Benigno Dungo Perez (born November 27, 1990), popularly known as Ion Perez (), is a Filipino actor, model, and television host. He is best known as the Kuya Escort in the Miss Q and A segment of It's Showtime.

He is a regular host on ABS-CBN's noontime variety show It's Showtime.

Early life
Perez is the 11th of 15 siblings with his father a jeepney driver and his mother a kakanin vendor. According to some of his interviews from the past, he was bullied when he was younger because of his lanky frame. As a response, he motivated himself to get fit and take care of himself.
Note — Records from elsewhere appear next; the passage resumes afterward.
/-! ## awake -/

@[simp] theorem State.awake_a : s.awake.a = s.a := rfl
@[simp] theorem State.awake_f : s.awake.f = s.f := rfl
@[simp] theorem State.awake_b : s.awake.b = s.b := rfl
@[simp] theorem State.awake_c : s.awake.c = s.c := rfl
@[simp] theorem State.awake_d : s.awake.d = s.d := rfl
@[simp] theorem State.awake_e : s.awake.e = s.e := rfl
@[simp] theorem State.awake_h : s.awake.h = s.h := rfl
@[simp] theorem State.awake_l : s.awake.l = s.l := rfl
@[simp] theorem State.awake_sp : s.awake.sp = s.sp := rfl
@[simp] theorem State.awake_pc : s.awake.pc = s.pc := rfl
@[simp] theorem State.awake_ime : s.awake.ime = s.ime := rfl
@[simp] theorem State.awake_imePending : s.awake.imePending = s.imePending := rfl
@[simp] theorem State.awake_halted : s.awake.halted = false := rfl
@[simp] theorem State.awake_stopped : s.awake.stopped = s.stopped := rfl
@[simp] theorem State.awake_haltBug : s.awake.haltBug = s.haltBug := rfl
@[simp] theorem State.awake_locked : s.awake.locked = s.locked := rfl
@[simp] theorem State.awake_lockedOpcode : s.awake.lockedOpcode = s.lockedOpcode := rfl
@[simp] theorem State.awake_lockedAddr : s.awake.lockedAddr = s.lockedAddr := rfl
@[simp] theorem State.awake_mCycles : s.awake.mCycles = s.mCycles := rfl
@[simp] theorem State.awake_bus : s.awake.bus = ((s.bus.read8 Config.ieAddr).2.read8 Config.ifAddr).2 := rfl
@[simp] theorem State.awake_unknownOpcodePolicy : s.awake.unknownOpcodePolicy = s.unknownOpcodePolicy := rfl
@[simp] theorem State.awake_stopPolicy : s.awake.stopPolicy = s.stopPolicy := rfl
@[simp] theorem State.awake_stopDraws : s.awake.stopDraws = s.stopDraws := rfl
@[simp] theorem State.awake_trace : s.awake.trace = s.trace ++ [.read Config.ieAddr] ++ [.read Config.ifAddr] := rfl

/-! ## The operands of rules R72 to R74: what a read leaves, and what a write leaves but for its destination -/

@[simp] theorem State.touchR_a (r : R8) : (s.touchR r).a = s.a := by cases r <;> rfl
@[simp] theorem State.touchR_f (r : R8) : (s.touchR r).f = s.f := by cases r <;> rfl
@[simp] theorem State.touchR_b (r : R8) : (s.touchR r).b = s.b := by cases r <;> rfl
@[simp] theorem State.touchR_c (r : R8) : (s.touchR r).c = s.c := by cases r <;> rfl
@[simp] theorem State.touchR_d (r : R8) : (s.touchR r).d = s.d := by cases r <;> rfl
@[simp] theorem State.touchR_e (r : R8) : (s.touchR r).e = s.e := by cases r <;> rfl
@[simp] theorem State.touchR_h (r : R8) : (s.touchR r).h = s.h := by cases r <;> rfl
@[simp] theorem State.touchR_l (r : R8) : (s.touchR r).l = s.l := by cases r <;> rfl
@[simp] theorem State.touchR_sp (r : R8) : (s.touchR r).sp = s.sp := by cases r <;> rfl
@[simp] theorem State.touchR_pc (r : R8) : (s.touchR r).pc = s.pc := by cases r <;> rfl
@[simp] theorem State.touchR_ime (r : R8) : (s.touchR r).ime = s.ime := by cases r <;> rfl
@[simp] theorem State.touchR_imePending (r : R8) : (s.touchR r).imePending = s.imePending := by cases r <;> rfl
@[simp] theorem State.touchR_halted (r : R8) : (s.touchR r).halted = s.halted := by cases r <;> rfl
@[simp] theorem State.touchR_stopped (r : R8) : (s.touchR r).stopped = s.stopped := by cases r <;> rfl
@[simp] theorem State.touchR_haltBug (r : R8) : (s.touchR r).haltBug = s.haltBug := by cases r <;> rfl
@[simp] theorem State.touchR_locked (r : R8) : (s.touchR r).locked = s.locked := by cases r <;> rfl
@[simp] theorem State.touchR_lockedOpcode (r : R8) : (s.touchR r).lockedOpcode = s.lockedOpcode := by cases r <;> rfl
@[simp] theorem State.touchR_lockedAddr (r : R8) : (s.touchR r).lockedAddr = s.lockedAddr := by cases r <;> rfl
@[simp] theorem State.touchR_mCycles (r : R8) : (s.touchR r).mCycles = s.mCycles := by cases r <;> rfl
@[simp] theorem State.touchR_unknownOpcodePolicy (r : R8) : (s.touchR r).unknownOpcodePolicy = s.unknownOpcodePolicy := by cases r <;> rfl
@[simp] theorem State.touchR_stopPolicy (r : R8) : (s.touchR r).stopPolicy = s.stopPolicy := by cases r <;> rfl
@[simp] theorem State.touchR_stopDraws (r : R8) : (s.touchR r).stopDraws = s.stopDraws := by cases r <;> rfl
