-- ==== Sys2Proof/Tests/Slice0.lean ====
section
/-! SUPPORT. The model's own tests. Expected values are those of spec/95_test_vectors.md, named in each comment, or are
worked out by hand from the rule named there; a witness shows that a statement's hypotheses can be met together. -/

namespace Sys2Proof.Tests

open Sys2Proof Sys2Proof.Machine Sys2Proof.Claims

/-- The baseline of spec/95_test_vectors.md section 0 with some bytes of the RAM bus. -/
def boot (bytes : Memory) : State := { State.reset with bus := .ram bytes }

/-- Some fields of the state one step goes on to. -/
def after {α : Type} (s : State) (f : State → α) : Option α :=
  match step s with
  | .next t => some (f t)
  | _ => none

/-- The fault of one step. -/
def faultOf (s : State) : Option Fault :=
  match step s with
  | .fault r => some r
  | _ => none

/-! ## Well-formedness -/

/-- The decoder's own form of a CB byte is the CB map's instruction: the row PREFIX_CB is not well-formed. -/
theorem test_wellFormed_refuses_prefixCb : (Instr.prefixCb 0x37).wellFormed = false := by decide

theorem test_wellFormed_accepts :
    (Instr.nop).wellFormed = true ∧ (Instr.bit 7 .hlMem).wellFormed = true ∧
      (Instr.ldHlImm16 0xFFFF).wellFormed = true ∧ (Instr.undefinedFD).wellFormed = true := by decide

/-! ## Decoding words written out from the encodings of the rules named -/

/-- R100 `01yyyzzz`, R101 `01yyy110`, R103 `00yyy110 n`, R104, R109, R112, R115. -/
theorem test_decode_load8 :
    decodeInstr 0b01000001 0 0 = .ldBC ∧ decodeInstr 0b01100110 0 0 = .ldHAtHl ∧
      decodeInstr 0b00111110 0x42 0 = .ldAImm 0x42 ∧ decodeInstr 0b00110110 0x5A 0 = .ldAtHlImm 0x5A ∧
      decodeInstr 0b00101010 0 0 = .ldAAtHlInc ∧ decodeInstr 0b00110010 0 0 = .ldAtHlDecA ∧
      decodeInstr 0b11100010 0 0 = .ldAtCA := by decide

/-- R117 and R118 with their little-endian immediates, R113 and R114. -/
theorem test_decode_load8_absolute :
    decodeInstr 0b11101010 0x00 0xC1 = .ldAtImm16A 0xC100 ∧ decodeInstr 0b11111010 0x00 0xC1 = .ldAAtImm16 0xC100 ∧
      decodeInstr 0b11100000 0xFF 0 = .ldhAtImmA 0xFF ∧ decodeInstr 0b11110000 0x0F 0 = .ldhAAtImm 0x0F := by decide

/-- R130 `00pp0001 lo hi`, R131, R133, R134 `11pp0101`, R135 `11pp0001`. -/
theorem test_decode_load16 :
    decodeInstr 0b00110001 0xFF 0xDF = .ldSpImm16 0xDFFF ∧ decodeInstr 0b00001000 0x34 0x12 = .ldAtImm16Sp 0x1234 ∧
      decodeInstr 0b11111000 0x80 0 = .ldHlSpOff 0x80 ∧ decodeInstr 0b11110101 0 0 = .pushAf ∧
      decodeInstr 0b11010001 0 0 = .popDe := by decide

/-- R152 to R159: `10yyyzzz` and `11yyy110 n`; R160, R162, R164 to R168. -/
theorem test_decode_alu :
    decodeInstr 0b10000110 0 0 = .addAAtHl ∧ decodeInstr 0b10011111 0 0 = .sbcAA ∧
      decodeInstr 0b11101110 0x0F 0 = .xorAImm 0x0F ∧ decodeInstr 0b11110110 0x0F 0 = .orAImm 0x0F ∧
      decodeInstr 0b00110100 0 0 = .incAtHl ∧ decodeInstr 0b00000101 0 0 = .decB ∧
      decodeInstr 0b00110011 0 0 = .incSp ∧ decodeInstr 0b00101001 0 0 = .addHlHl ∧
      decodeInstr 0b11101000 0xFF 0 = .addSpOff 0xFF ∧ decodeInstr 0b00100111 0 0 = .daa := by decide

/-- R203, R205 to R215: `0xCB xxyyyzzz`. -/
theorem test_decode_rotate :
    decodeInstr 0b00011111 0 0 = .rra ∧ decodeInstr 0xCB 0b00000110 0 = .rlc .hlMem ∧
      decodeInstr 0xCB 0b00110111 0 = .swap .a ∧ decodeInstr 0xCB 0b00111000 0 = .srl .b ∧
      decodeInstr 0xCB 0b01011110 0 = .bit 3 .hlMem ∧ decodeInstr 0xCB 0b10000111 0 = .res 0 .a ∧
      decodeInstr 0xCB 0b11001011 0 = .set 1 .e := by decide

/-- R231, R234 to R236, R238 to R240. -/
theorem test_decode_control :
    decodeInstr 0b11010010 0x00 0x30 = .jpNcImm16 0x3000 ∧ decodeInstr 0b00111000 0x05 0 = .jrCOff 0x05 ∧
      decodeInstr 0b11001101 0x00 0x02 = .callImm16 0x0200 ∧ decodeInstr 0b11000100 0x00 0x40 = .callNzImm16 0x4000 ∧
      decodeInstr 0b11001000 0 0 = .retZ ∧ decodeInstr 0b11011001 0 0 = .reti ∧
      decodeInstr 0b11111111 0 0 = .rst38 ∧ decodeInstr 0b11101001 0 0 = .jpHl := by decide

/-- R260 to R264, R266; R80 (0x76 is HALT, not a load). -/
theorem test_decode_misc :
    decodeInstr 0b00000000 0 0 = .nop ∧ decodeInstr 0b11110011 0 0 = .di ∧ decodeInstr 0b11111011 0 0 = .ei ∧
      decodeInstr 0b01110110 0 0 = .halt ∧ decodeInstr 0b00010000 0 0 = .stop ∧
      decodeInstr 0xED 0 0 = .undefinedED := by decide

/-- R86: a list that ends inside an instruction gives none, by name. -/
theorem test_decode_truncated :
    decode [0xC3, 0x34] = .error (.truncated 0xC3) ∧ decode [] = .error .noBytes ∧
      decode [0xCB, 0x37, 0x76] = .ok (.swap .a, [0x76]) := by decide

/-! ## The HALT bug and the placing of an instruction -/

/-- STP-2, STP-3: under the bug the opcode is read again as the first operand byte. -/
theorem test_fetch_haltBug :
    ({ boot [(0x100, 0x3E), (0x101, 0x14)] with haltBug := true } : State).fetchInstr = .ldAImm 0x3E ∧
      ({ boot [(0x100, 0xCB)] with haltBug := true } : State).fetchInstr = .set 1 .e := by decide

/-- The very next step of a placed word runs it: `LD A,0x42` and `SWAP A` (MSC-10). -/
theorem test_withFetchWord :
    after (State.reset.withFetchWord 16 0x423E) (fun t => (t.a, t.pc)) = some (0x42, 0x102) ∧
      after ({ State.reset with a := 0xF0 }.withFetchWord 16 0x37CB) (fun t => (t.a, t.f)) = some (0x0F, 0x00) := by
  decide

/-- Placing makes a stopped, halted or locked core ready to fetch. -/
theorem test_withFetchWord_wakes :
    after ({ State.reset with halted := true, haltBug := true, locked := true, lockedOpcode := 0xD3 }.withFetchWord 8
      0x04) (fun t => (t.b, t.pc, t.halted)) = some (0x01, 0x101, false) := by decide

/-- Placing on another bus gives the core RAM to fetch from. -/
theorem test_withFetchWord_other_bus :
    after ({ State.reset with bus := .other 7 }.withFetchWord 8 0x04) (fun t => (t.b, t.pc)) = some (0x01, 0x101) := by
  decide

/-! ## A bus whose reads have side effects (00_scope.md R11, 20_memory.md R50, R55) -/

/-- The high byte of a word is read from the bus as the read of the low byte leaves it, on any bus. -/
theorem test_other_bus_peek16 (n : Nat) :
    ({ State.reset with bus := .other n } : State).peek16 0x8000 =
      joinBytes (Config.busRead (Config.busRead n 0x8000).2 0x8001).1 (Config.busRead n 0x8000).1 := rfl

/-- The poll's value of IF comes after the read of IE; `LD A,(BC)` reads its operand after its opcode; `INC (HL)` writes
after both. -/
theorem test_other_bus_order (n : Nat) :
    ({ State.reset with bus := .other n } : State).iflag = (Config.busRead (Config.busRead n 0xFFFF).2 0xFF0F).1 ∧
      (∃ t, exec .ldAAtBc { State.reset with bus := .other n } = .next t ∧
        t.a = (Config.busRead (Config.busRead n 0x0100).2 ((0x00 : Byte) ++ (0x13 : Byte))).1) ∧
      ∃ t, exec .incAtHl { State.reset with bus := .other n } = .next t ∧
        t.bus = .other (Config.busWrite (Config.busRead (Config.busRead n 0x0100).2 ((0x01 : Byte) ++ (0x4D : Byte))).2
          ((0x01 : Byte) ++ (0x4D : Byte))
          ((Config.busRead (Config.busRead n 0x0100).2 ((0x01 : Byte) ++ (0x4D : Byte))).1 + 1)) :=
  ⟨rfl, ⟨_, rfl, rfl⟩, ⟨_, rfl, rfl⟩⟩

/-! ## One step of each kind of instruction -/

/-- LD8-1. -/
theorem test_ld_b_c :
    after { boot [(0x100, 0x41)] with b := 0x12, c := 0x34 }
      (fun t => (t.b, t.pc, t.mCycles)) =
      some (0x34, 0x101, 1) := by decide

/-- LD8-5. -/
theorem test_ld_h_at_hl :
    after { boot [(0x100, 0x66), (0xC000, 0x5A)] with h := 0xC0, l := 0x00 }
      (fun t => (t.h, t.l, t.mCycles)) =
      some (0x5A, 0x00, 2) := by decide

/-- LD8-7. -/
theorem test_ld_at_hl_h :
    after { boot [(0x100, 0x74)] with h := 0xC0, l := 0x00 }
      (fun t => (t.peek 0xC000, t.mCycles)) =
      some (0xC0, 2) := by decide

/-- LD8-9. -/
theorem test_ld_at_hl_n :
    after { boot [(0x100, 0x36), (0x101, 0x5A)] with h := 0xC0, l := 0x01 }
      (fun t => (t.peek 0xC001, t.pc, t.mCycles)) =
      some (0x5A, 0x102, 3) := by decide

/-- LD8-10. -/
theorem test_ld_a_at_bc :
    after { boot [(0x100, 0x0A), (0xC123, 0x42)] with b := 0xC1, c := 0x23 }
      (fun t => (t.a, t.mCycles)) =
      some (0x42, 2) := by decide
He used to help his parents run a poultry shop inside a wet market. After developing muscles, Perez often went shirtless as a marketing tactic to help draw in customers to his parents' stall.

Career
Perez works as a model having been featured in the bachelors list of Cosmopolitan Philippines fashion magazine. He also participated in pageants. Perez was among the winners of the 2017 Misters of Filipinas and was the winner of the 2018 Mister Universe Tourism. His victories in pageants led him to more opportunities in his modelling career. He was initially hesitant to join pageants. It took three years of convincing from his manager for him to enter pageants.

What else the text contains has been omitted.